In conclusion, establishing an LLC offers the best combination of liability protection, operational flexibility, and control for Deidre. It allows her to safeguard her aunt’s investment, maintain control over the business, and set contractual restrictions to prevent her from leaving unilaterally. Proper legal counsel should draft the LLC operating agreement to ensure all concerns and conditions are adequately addressed.

References

  • Blank, R. M., & Dorf, R. C. (2018).
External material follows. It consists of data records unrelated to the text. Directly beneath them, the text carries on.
/-- Table 7-14, op 0x71. -/
def decCop1 (w : Word) : Option Ky :=
  match fnat w 0 9 with
  | 0x000 => some (.fadd (fld w 20 5) (fld w 15 5) (fld w 10 5))
  | 0x001 => some (.fsub (fld w 20 5) (fld w 15 5) (fld w 10 5))
  | 0x002 => some (.fmul (fld w 20 5) (fld w 15 5) (fld w 10 5))
  | 0x003 => some (.fdiv (fld w 20 5) (fld w 15 5) (fld w 10 5))
  | 0x005 => some (.fmin (fld w 20 5) (fld w 15 5) (fld w 10 5))
  | 0x006 => some (.fmax (fld w 20 5) (fld w 15 5) (fld w 10 5))
  | 0x004 => if fnat w 10 5 = 0 then some (.fsqrt (fld w 20 5) (fld w 15 5)) else none
  | 0x008 => if fnat w 10 5 = 0 then some (.fabs (fld w 20 5) (fld w 15 5)) else none
  | 0x009 => if fnat w 10 5 = 0 then some (.fneg (fld w 20 5) (fld w 15 5)) else none
  | 0x010 => if fnat w 10 5 = 0 then some (.fcvtsw (fld w 20 5) (fld w 15 5)) else none
  | 0x011 => if fnat w 10 5 = 0 then some (.fcvtswu (fld w 20 5) (fld w 15 5)) else none
  | 0x012 => if fnat w 10 5 = 0 then some (.fcvtws (fld w 20 5) (fld w 15 5)) else none
  | 0x013 => if fnat w 10 5 = 0 then some (.fcvtwus (fld w 20 5) (fld w 15 5)) else none
  | 0x01C => if fnat w 10 5 = 0 then some (.fclass (fld w 20 5) (fld w 15 5)) else none
  | 0x018 => if fnat w 23 2 = 0 then some (.feq (fld w 20 3) (fld w 15 5) (fld w 10 5)) else none
  | 0x019 => if fnat w 23 2 = 0 then some (.flt (fld w 20 3) (fld w 15 5) (fld w 10 5)) else none
  | 0x01A => if fnat w 23 2 = 0 then some (.fle (fld w 20 3) (fld w 15 5) (fld w 10 5)) else none
  | 0x01B => if fnat w 23 2 = 0 then some (.fun (fld w 20 3) (fld w 15 5) (fld w 10 5)) else none
  | _ => none

/-- Table 7-15, op 0x72. -/
def decCop2 (w : Word) : Option Ky :=
  match fnat w 0 9 with
  | 0x000 => some (.tev (fld w 20 5) (fld w 15 5) (fld w 10 5))
  | 0x001 => some (.tevx (fld w 20 5) (fld w 15 5) (fld w 10 5))
  | 0x002 => if fnat w 10 5 = 0 then some (.teth (fld w 20 5) (fld w 15 5)) else none
  | 0x003 => if fnat w 20 5 = 0 ∧ fnat w 10 5 = 0 then some (.trst (fld w 15 5)) else none
  | 0x004 => if fnat w 10 5 = 0 then some (.trds (fld w 20 5) (fld w 15 5)) else none
  | _ => none

/-- Table 7-16, op 0x73. -/
def decCop3 (w : Word) : Option Ky :=
  match fnat w 0 9 with
  | 0x000 => if fnat w 15 5 = 0 ∧ fnat w 10 5 = 0 then some (.fstat (fld w 20 5)) else none
  | 0x001 => if fnat w 10 5 = 0 then some (.fqry (fld w 20 5) (fld w 15 5)) else none
  | 0x002 => if fnat w 10 5 = 0 then some (.irec (fld w 20 5) (fld w 15 5)) else none
  | 0x003 => some (.ibit (fld w 20 5) (fld w 15 5) (fld w 10 5))
  | _ => none

/-- Table 7-17, op 0x74. -/
def decCop4 (w : Word) : Option Ky :=
  match fnat w 0 9 with
  | 0x000 => some (.scb (fld w 20 5) (fld w 15 5) (fld w 10 5))
  | 0x001 => some (.sch (fld w 20 5) (fld w 15 5) (fld w 10 5))
  | 0x002 => some (.scw (fld w 20 5) (fld w 15 5) (fld w 10 5))
  | _ => none

/-- Table 7-11, op 0x38. -/
def decBit (w : Word) : Option Ky :=
  match fnat w 21 4 with
  | 0 => some (.bld (fnat w 20 1 == 1) (fld w 15 5) (fld w 0 15))
  | 1 => some (.band (fnat w 20 1 == 1) (fld w 15 5) (fld w 0 15))
  | 2 => some (.bor (fnat w 20 1 == 1) (fld w 15 5) (fld w 0 15))
  | 3 => some (.bxor (fnat w 20 1 == 1) (fld w 15 5) (fld w 0 15))
  | 4 => some (.bst (fnat w 20 1 == 1) (fld w 15 5) (fld w 0 15))
  | 5 => if fnat w 20 1 = 0 then some (.bset (fld w 15 5) (fld w 0 15)) else none
  | 6 => if fnat w 20 1 = 0 then some (.bclr (fld w 15 5) (fld w 0 15)) else none
  | 7 => if fnat w 20 1 = 0 then some (.btgl (fld w 15 5) (fld w 0 15)) else none
  | 8 => some (.bseta (fnat w 20 1 == 1) (fld w 15 5) (fld w 0 15))
  | 9 => some (.brsta (fnat w 20 1 == 1) (fld w 15 5) (fld w 0 15))
  | _ => none

/-- R193, op 0x39. -/
def decEdge (w : Word) : Option Ky :=
  match fnat w 21 4 with
  | 0 => if fnat w 20 1 = 0 then some (.edgr (fld w 15 5) (fld w 0 15)) else none
  | 1 => if fnat w 20 1 = 0 then some (.edgf (fld w 15 5) (fld w 0 15)) else none
  | _ => none

/-- SEL and SELN (Table 7-7): fn bits 2:0 c, bit 3 i, bits 9:4 0. -/
def decSel (w : Word) : Option Ky :=
  if fnat w 4 6 = 0 then
    (if fnat w 3 1 = 0 then some (.sel (fld w 20 5) (fld w 15 5) (fld w 10 5) (fld w 0 3)) else some (.seln (fld w 20 5) (fld w 15 5) (fld w 10 5) (fld w 0 3)))
  else none

/-- SLLI, SRLI, SRAI, RORI (Table 7-6): imm15 bits 6:5 select, bits 14:7 are 0. -/
def decShi (w : Word) : Option Ky :=
  if fnat w 7 8 = 0 then
    match fnat w 5 2 with
    | 0 => some (.slli (fld w 20 5) (fld w 15 5) (fld w 0 5))
    | 1 => some (.srli (fld w 20 5) (fld w 15 5) (fld w 0 5))
    | 2 => some (.srai (fld w 20 5) (fld w 15 5) (fld w 0 5))
    | _ => some (.rori (fld w 20 5) (fld w 15 5) (fld w 0 5))
  else none

/-- COP12 to COP15 (R202): func bit 8 selects query or posted. -/
def decExt (w : Word) : Option Ky :=
  if fnat w 8 1 = 0 then some (.xq (fld w 25 2) (fld w 20 5) (fld w 15 5) (fld w 10 5) (fld w 0 8))
  else if fnat w 20 5 = 0 then some (.xp (fld w 25 2) (fld w 15 5) (fld w 10 5) (fld w 0 8)) else none

/-- A C-format word with bit 9 not 0 is no instruction (R179). -/
def decCop (d : Word → Option Ky) (w : Word) : Option Ky :=
  if fnat w 9 1 = 0 then d w else none

/-- The instruction of a word (R177 to R179, Table 7-2), or none where no table defines one. -/
def kyDecode (w : Word) : Option Ky :=
  match fnat w 25 7 with
  | 0x01 => decAlu w
  | 0x02 => decMul w
  | 0x03 => decChr w
  | 0x04 => decCmp w
  | 0x05 => decCnd w
  | 0x06 => decSel w
  | 0x08 => some (.addi (fld w 20 5) (fld w 15 5) (fld w 0 15))
  | 0x09 => some (.andi (fld w 20 5) (fld w 15 5) (fld w 0 15))
  | 0x0A => some (.ori (fld w 20 5) (fld w 15 5) (fld w 0 15))
  | 0x0B => some (.xori (fld w 20 5) (fld w 15 5) (fld w 0 15))
  | 0x0C => decShi w
  | 0x10 => if fnat w 23 2 = 0 then some (.ceqi (fld w 20 3) (fld w 15 5) (fld w 0 15)) else none
  | 0x11 => if fnat w 23 2 = 0 then some (.cnei (fld w 20 3) (fld w 15 5) (fld w 0 15)) else none
  | 0x12 => if fnat w 23 2 = 0 then some (.clti (fld w 20 3) (fld w 15 5) (fld w 0 15)) else none
  | 0x13 => if fnat w 23 2 = 0 then some (.cgei (fld w 20 3) (fld w 15 5) (fld w 0 15)) else none
  | 0x14 => if fnat w 23 2 = 0 then some (.cltui (fld w 20 3) (fld w 15 5) (fld w 0 15)) else none
  | 0x15 => if fnat w 23 2 = 0 then some (.cgeui (fld w 20 3) (fld w 15 5) (fld w 0 15)) else none
  | 0x18 => some (.lui (fld w 20 5) (fld w 0 20))
  | 0x19 => some (.auipc (fld w 20 5) (fld w 0 20))
  | 0x1A => some (.li (fld w 20 5) (fld w 0 20))
  | 0x20 => some (.bc (fld w 22 3) (fnat w 21 1 == 1) (fld w 0 21))
  | 0x21 => some (.j (fld w 0 25))
  | 0x22 => some (.call (fld w 0 25))
  | 0x23 => some (.jalr (fld w 20 5) (fld w 15 5) (fld w 0 15))
  | 0x28 => some (.lb (fld w 20 5) (fld w 15 5) (fld w 0 15))
  | 0x29 => some (.lbu (fld w 20 5) (fld w 15 5) (fld w 0 15))
  | 0x2A => some (.lh (fld w 20 5) (fld w 15 5) (fld w 0 15))
  | 0x2B => some (.lhu (fld w 20 5) (fld w 15 5) (fld w 0 15))
  | 0x2C => some (.lw (fld w 20 5) (fld w 15 5) (fld w 0 15))
  | 0x2D => some (.ld (fld w 20 5) (fld w 15 5) (fld w 0 15))
  | 0x30 => some (.sb (fld w 20 5) (fld w 15 5) (fld w 0 15))
  | 0x31 => some (.sh (fld w 20 5) (fld w 15 5) (fld w 0 15))
  | 0x32 => some (.sw (fld w 20 5) (fld w 15 5) (fld w 0 15))
  | 0x33 => some (.sd (fld w 20 5) (fld w 15 5) (fld w 0 15))
  | 0x38 => decBit w
  | 0x39 => decEdge w
  | 0x3A => decAcc w
  | 0x70 => decCop decCop0 w
  | 0x71 => decCop decCop1 w
  | 0x72 => decCop decCop2 w
  | 0x73 => decCop decCop3 w
  | 0x74 => decCop decCop4 w
  | 0x7C => decCop decExt w
  | 0x7D => decCop decExt w
  | 0x7E => decCop decExt w
  | 0x7F => decCop decExt w
  | _ => none

end Sys2Proof
end

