-- ==== Sys2Proof/Machine/Cores.lean ====
section
/-! DEFINITION. The execution pairs' shared operations: dispatch targets, the undo log (R139 to R141), held items (R136,
R137), the core view and its access checks (R20, R70, R90), rollback (R93, R142), the timer table (R86), the requests a
core makes and their answers. -/

namespace Sys2Proof.Machine

/-! ## Accessors -/

def Hw.cpu (h : Hw) (i : Nat) : Cpu := tget {} h.exe.cpus i
def Hw.setCpu (h : Hw) (i : Nat) (c : Cpu) : Hw := { h with exe := { h.exe with cpus := tset {} h.exe.cpus i c } }
def Hw.tgt (h : Hw) (i : Nat) : Target := tget {} h.exe.tgts i
def Hw.setTgt (h : Hw) (i : Nat) (t : Target) : Hw := { h with exe := { h.exe with tgts := tset {} h.exe.tgts i t } }
def Hw.cyc (h : Hw) (t : Nat) : Cycle := tget {} h.tsk.cycles t
def Hw.setCyc (h : Hw) (t : Nat) (c : Cycle) : Hw := { h with tsk := { h.tsk with cycles := tset {} h.tsk.cycles t c } }
def Hw.timer (h : Hw) (i : Nat) : Timer := tget {} h.tsk.timers i
def Hw.setTimer (h : Hw) (i : Nat) (e : Timer) : Hw := { h with tsk := { h.tsk with timers := tset {} h.tsk.timers i e } }
def Hw.primeOf (h : Hw) (i : Nat) : Bool := tget false h.tsk.prime i
def Hw.setPrime (h : Hw) (i : Nat) (b : Bool) : Hw := { h with tsk := { h.tsk with prime := tset false h.tsk.prime i b } }
def Hw.heldOf (h : Hw) (p : Nat) : List Held := tget [] h.exe.held p
def Hw.cache (h : Hw) (i : Nat) : Caches := tget {} h.exe.caches i
def Hw.setCache (h : Hw) (i : Nat) (c : Caches) : Hw := { h with exe := { h.exe with caches := tset {} h.exe.caches i c } }

/-- The task's STATE field (TSK_Tn_STAT). -/
def Hw.tstate (h : Hw) (t : Nat) : Nat := h.fget (R.TSK_Tn_STAT_STATE t)
/-- A pair that has a task running during a stretch enters its mask (R32). -/
def Hw.stretchPair (h : Hw) (p : Nat) : Hw := { h with sup := { h.sup with stretchMask := h.sup.stretchMask ||| 2 ^ p } }

def Hw.setTstate (h : Hw) (t v : Nat) : Hw :=
  let h1 := h.fset (R.TSK_Tn_STAT_STATE t) v
  if v = 3 && h.fbit R.SUP_DROOP_STATUS_STRETCH then h1.stretchPair (h.fget (R.TSK_Tn_CTRL_EP t)) else h1

/-- The profile in force on pair `n` (Table 2-7): 0 TIGHT, 1 BALANCED, 2 WIDE, 3 SPLIT. -/
def Hw.profile (h : Hw) (n : Nat) : Nat := h.fget (R.CMP_EPn_STATUS_PROFILE n)
def Hw.split (h : Hw) (n : Nat) : Bool := h.profile n == 3

/-- The dispatch target of task `t` (R68). -/
def Hw.targetOf (h : Hw) (t : Nat) : Nat :=
  let ep := h.fget (R.TSK_Tn_CTRL_EP t)
  2 * ep + if h.split ep then h.fget (R.TSK_Tn_CTRL_SIDE t) else 0

/-- The window length in commits of a profile (Table 2-7). -/
def windowLen : Nat → Nat
  | 0 => 64
  | 1 => 1024
  | _ => 16384

/-- Whether an entry takes held-queue space (a check-in takes none, R136). -/
def Held.takes : Held → Bool
  | .check _ => false
  | _ => true

/-- The task of a held item. -/
def Held.task : Held → Nat
  | .exch t _ _ _ => t
  | .post t _ _ _ _ => t
  | .check t => t

/-- Puts pair `p`'s held items, with CMP_EPn_HELD.USED and HIGH. -/
def Hw.setHeld (h : Hw) (p : Nat) (l : List Held) : Hw :=
  let n := (l.filter Held.takes).length
  let h1 := { h with exe := { h.exe with held := tset [] h.exe.held p l } }
  (h1.fset (R.CMP_EPn_HELD_USED p) n).fset (R.CMP_EPn_HELD_HIGH p) (max n (h1.fget (R.CMP_EPn_HELD_HIGH p)))

/-- Discards the held items of task `t` on pair `p`. -/
def Hw.dropHeld (h : Hw) (p t : Nat) : Hw := h.setHeld p ((h.heldOf p).filter (fun x => x.task != t))

/-- Puts target `i`'s undo log, with CMP_EPn_UNDO.USED and HIGH (the lead side's on a SPLIT pair). -/
def Hw.setUndo (h : Hw) (i : Nat) (l : List Undo) : Hw :=
  let h1 := h.setTgt i { h.tgt i with undo := l }
  if i % 2 = 1 then h1
  else (h1.fset (R.CMP_EPn_UNDO_USED (i / 2)) l.length).fset (R.CMP_EPn_UNDO_HIGH (i / 2))
    (max l.length (h1.fget (R.CMP_EPn_UNDO_HIGH (i / 2))))

/-- Whether `n` bytes at `a` lie inside a range (start, size). -/
def within (r : Nat × Nat) (a n : Nat) : Bool := r.1 ≤ a && a + n ≤ r.1 + r.2

/-! ## The caches (R126) -/

/-- Whether a core-view address is cached (R169): code SRAM and data SRAM. -/
def cacheable (a : Nat) : Bool := a < 0x01000000 || (0x10000000 ≤ a && a < 0x10800000)

/-- The cache line of a core-view address. -/
def lineOf (a : Nat) : Nat := a / 64

/-- Line `l` enters a cache of 512 lines (32 KiB); at a full cache another one gives way (log 116). -/
def cacheFill (core l : Nat) (xs : List Nat) : List Nat :=
  if xs.contains l then xs else l :: (if xs.length < 512 then xs else xs.eraseIdx (Config.cacheVictim core l % 512))

/-- Lines out of a core's caches. -/
def Caches.drop (ls : List Nat) (c : Caches) : Caches :=
  { icode := c.icode.filter (fun l => !ls.contains l), data := c.data.filter (fun l => !ls.contains l),
    own := c.own.filter (fun p => !ls.contains (lineOf p.1)), one := c.one.filter (fun l => !ls.contains l),
    two := c.two.filter (fun l => !ls.contains l) }

/-- The task fabric invalidates the lines of `n` bytes at core-view address `a` in the caches of every core but those of pair `keep`
(R169). -/
def Hw.inval (h : Hw) (keep : Option Nat) (a n : Nat) : Hw :=
  let ls := (List.range ((a + n - 1) / 64 - a / 64 + 1)).map (· + a / 64)
  { h with exe := { h.exe with caches := (h.exe.caches.map (fun (p : Nat × Caches) =>
      if keep = some (p.1 / 2) then p else (p.1, p.2.drop ls))).filter (fun p => p.2 != {}) } }

/-- A write of `n` bytes at supervisor address `a` by another master than a core invalidates the lines that it touches (R169). -/
def Hw.invalSup (h : Hw) (a n : Nat) : Hw :=
  if within (codeBase, 0x1000000) a n then h.inval none (a - codeBase) n
  else if within (dataBase, 0x800000) a n then h.inval none (a - dataBase + 0x10000000) n
  else h

/-! ## The undo log -/

/-- The contents an undo entry of `kind` and `group` would keep (Table 5-3). -/
def Hw.undoOld (h : Hw) (kind group : Nat) : Nat :=
  match kind with
  | 0 => h.ml (dataBase + group * 8) 8
  | 1 => h.ml (retBase + group * 8) 8
  | 2 => let e := h.timer (group / 2)
    if group % 2 = 0 then e.w0 + e.w1 * 2 ^ 32 else e.w2 + e.w3 * 2 ^ 32
  | _ => b2n (h.primeOf group)

/-- Writes an undo entry's old contents back. -/
def Hw.undoPut (h : Hw) (u : Undo) : Hw :=
  match u.kind with
  | 0 => (h.setMl (dataBase + u.group * 8) 8 u.old).inval none (0x10000000 + u.group * 8) 8
  | 1 => h.setMl (retBase + u.group * 8) 8 u.old
  | 2 => let e := h.timer (u.group / 2)
    h.setTimer (u.group / 2)
      (if u.group % 2 = 0 then { e with w0 := u.old % 2 ^ 32, w1 := u.old / 2 ^ 32 }
       else { e with w2 := u.old % 2 ^ 32, w3 := u.old / 2 ^ 32 })
  | _ => h.setPrime u.group (u.old % 2 == 1)

/-- The log's capacity: 4,096 entries of a lockstep pair (R139), 2,048 of a SPLIT core (R134). -/
def Hw.undoCap (h : Hw) (i : Nat) : Nat := if h.split (i / 2) then 2048 else 4096

/-- Removes the segment of task `t` without writing it back: the task agreed (R140). -/
def Hw.dropSegment (h : Hw) (i t : Nat) : Hw :=
  let h1 := h.setUndo i ((h.tgt i).undo.filter (fun u => u.task != t))
  h1.setTgt i { h1.tgt i with filter := [] }

/-- Writes back every entry of target `i`'s log, the top segment first (R93); a log that cannot be read gives nothing (R143, log 118). -/
def Hw.rollAll (h : Hw) (i : Nat) : Hw :=
  let l := if (h.tgt i).undoBad then [] else (h.tgt i).undo
  (l.foldl (fun h u => h.undoPut u) h).setUndo i []

/-! ## The core view -/

/-- The first byte and size of task `t`'s input and output windows in the core view (Table 3-5). -/
def Hw.inWin (h : Hw) (t : Nat) : Nat × Nat :=
  let d := imgBase + t * 32
  (0x20000000 + bitsOf (h.ml d 4) 0 10 * 64, bitsOf (h.ml d 4) 16 9 * 64)
def Hw.outWin (h : Hw) (t : Nat) : Nat × Nat :=
  let d := imgBase + t * 32
  (0x20000000 + bitsOf (h.ml (d + 4) 4) 0 10 * 64, bitsOf (h.ml (d + 4) 4) 16 8 * 64)

/-- The exchange area that holds address `a`, by index (R137). -/
def exchOf (es : List ExchRow) (a : Nat) : Option (Nat × ExchRow) :=
  ((es.zipIdx).find? (fun p => within (p.1.start, p.1.lines * 64) a 1)).map (fun p => (p.2, p.1))

/-- Whether retain line `l` belongs to task `t` (TSK_Tn_RETAIN). -/
def Hw.ownsLine (h : Hw) (t l : Nat) : Bool :=
  let f := h.fget (R.TSK_Tn_RETAIN_RET_FIRST t)
  f ≤ l && l < f + h.fget (R.TSK_Tn_RETAIN_RET_LINES t)

/-- Why a load of `n` bytes at `a` by task `t` is refused, as a detail of Table 6-7. -/
def Hw.loadFault (h : Hw) (t a n : Nat) : Option Nat :=
  if a + n ≤ 0x01000000 then none
  else if 0x10000000 ≤ a && a + n ≤ 0x10800000 then none
  else if 0x20000000 ≤ a && a + n ≤ 0x20001000 then none
  else if 0x20001000 ≤ a && a + n ≤ 0x20010000 then
    if within (h.inWin t) a n || within (h.outWin t) a n then none else some 4
  else if 0x21000000 ≤ a && a + n ≤ 0x21040000 then none
  else if 0x40000000 ≤ a && a < 0x400C0000 then if n = 4 then none else some 3
  else some 1

/-- Why a store of `n` bytes at `a` by task `t` is refused (`split`: by a SPLIT core), as a detail of Table 6-7. -/
def Hw.storeFault (h : Hw) (split : Bool) (t a n : Nat) : Option Nat :=
  if a + n ≤ 0x01000000 then some 7
  else if 0x10000000 ≤ a && a + n ≤ 0x10800000 then
    match exchOf h.prog.exch a with
    | none => none
    | some (_, e) => if split && e.safety then some 6 else if e.task != t then some 8 else none
  else if 0x20000000 ≤ a && a + n ≤ 0x20010000 then if within (h.outWin t) a n then none else some 4
  else if 0x21000000 ≤ a && a + n ≤ 0x21040000 then
    if h.ownsLine t ((a - 0x21000000) / 64) then none else some 5
  else if 0x40000000 ≤ a && a < 0x400C0000 then some 2
  else some 1

/-- The MCHECK detail of a byte region (Table 6-7), where a group holds an uncorrectable error. -/
def Hw.poisoned (h : Hw) (a : Nat) : Option Nat :=
  if h.exe.poison.contains (coreToSup a / 8) then
    some (if a < 0x01000000 then 1 else if a < 0x20000000 then 2 else 3)
  else none

/-- A byte of the core view as task `t` on pair `p` reads it: its own held bytes over memory (R137), the status page from
its cycle, the force status and the retain status that boot left (Table 3-3, R101). -/
def Hw.viewByte (h : Hw) (p t a : Nat) : Byte :=
  let base := h.mb (coreToSup a)
  if 0x20000400 ≤ a && a < 0x20000404 then byteOf (h.cyc t).status (a - 0x20000400)
  else if 0x20000404 ≤ a && a < 0x20000408 then
    byteOf (w32 (h.fget R.TSK_FORCE_STATUS_LANTERN + h.fget R.TSK_FORCE_STATUS_COUNT * 2 ^ 16)) (a - 0x20000404)
  else if 0x20000408 ≤ a && a < 0x2000040C then byteOf h.tsk.retBoot (a - 0x20000408)
  else
    (h.heldOf p).foldl (fun b x => match x with
      | .exch t' g be d =>
        if t' = t && (g = a / 8) && be.testBit (a % 8) then BitVec.ofNat 8 (d / 2 ^ (8 * (a % 8))) else b
      | _ => b) base

/-- `n` bytes from `a` upward as task `t` reads them, little-endian. -/
def Hw.viewNat (h : Hw) (p t a n : Nat) : Nat :=
  leNat ((List.range n).map (fun i => h.viewByte p t (a + i)))

/-- The 64-bit merge of `n` bytes of `v` at byte `o` into `d`. -/
def mergeBytes (d o n v : Nat) : Nat := setBitsOf d (8 * o) (8 * n) v

/-- Enters a store into the held-store queue: merges into the task's entry of the group or takes a new one. -/
def heldPut (t g o n v : Nat) : List Held → List Held
  | [] => [.exch t g ((2 ^ n - 1) * 2 ^ o) (mergeBytes 0 o n v)]
  | .exch t' g' be d :: r =>
    if t' = t && g' = g then .exch t g (be ||| ((2 ^ n - 1) * 2 ^ o)) (mergeBytes d o n v) :: r
    else .exch t' g' be d :: heldPut t g o n v r
  | x :: r => x :: heldPut t g o n v r

/-- Whether the task already holds the group. -/
def heldHas (t g : Nat) (l : List Held) : Bool :=
  l.any (fun x => match x with | .exch t' g' _ _ => t' == t && g' == g | _ => false)

/-! ## Requests and answers -/

/-- An exception with its cause (vector slot), detail, EADDR, whether EPC is the next instruction (R160), and whether a
machine check met the instruction's own fetch. -/
structure Trap where
  cause : Nat
  detail : Nat := 0
  eaddr : Word := 0#32
  next : Bool := false
  fetch : Bool := false
  deriving DecidableEq, Repr

/-- What a write-kind bit instruction stores (Table 7-11). -/
inductive BitOp where
  | put (b : Bool) | toggle | keep
  deriving DecidableEq, Repr

/-- The bit a write-kind instruction stores over `old`. -/
def BitOp.apply : BitOp → Bool → Bool
  | .put b, _ => b
  | .toggle, o => !o
  | .keep, o => o

/-- The timer functions of Table 7-15. -/
inductive TmrOp where
  | eval (inp : Bool) (pt : Nat) | high | reset | word0
  deriving DecidableEq, Repr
The Startup Owner's Manual: The Step-by-Step Guide for Building a Great Company. K & S Ranch.
  • Clark, J. R. (2020). Business Structures: Choose the Right Form for Your Business. Small Business Administration.
  • Dorf, R. C. (2019). Founders' Guide to Startup Legal Structures. Stanford Law Review
  • Garton, A., & Hsu, J. (2017). Legal Structures for Small Business. Harvard Business Review.
  • Scherer, M. (2021). The Pros and Cons of LLCs for Small Business Owners. Journal of Business Structures.
  • U.S. Small Business Administration. (2022). Choosing a Business Structure. SBA.gov
  • Levinson, J. C. (2020). Business Law and the Regulation of Business. Thomson West.
  • Rogers, M. (2019). Legal Considerations for Entrepreneurs. Entrepreneur Magazine.
  • Smith, K. (2018). Asset Protection and Business Structures. Business Law Journal.
  • Williams, D. (2022). The Advantages of LLCs Over Other Business Entities. Legal Ease.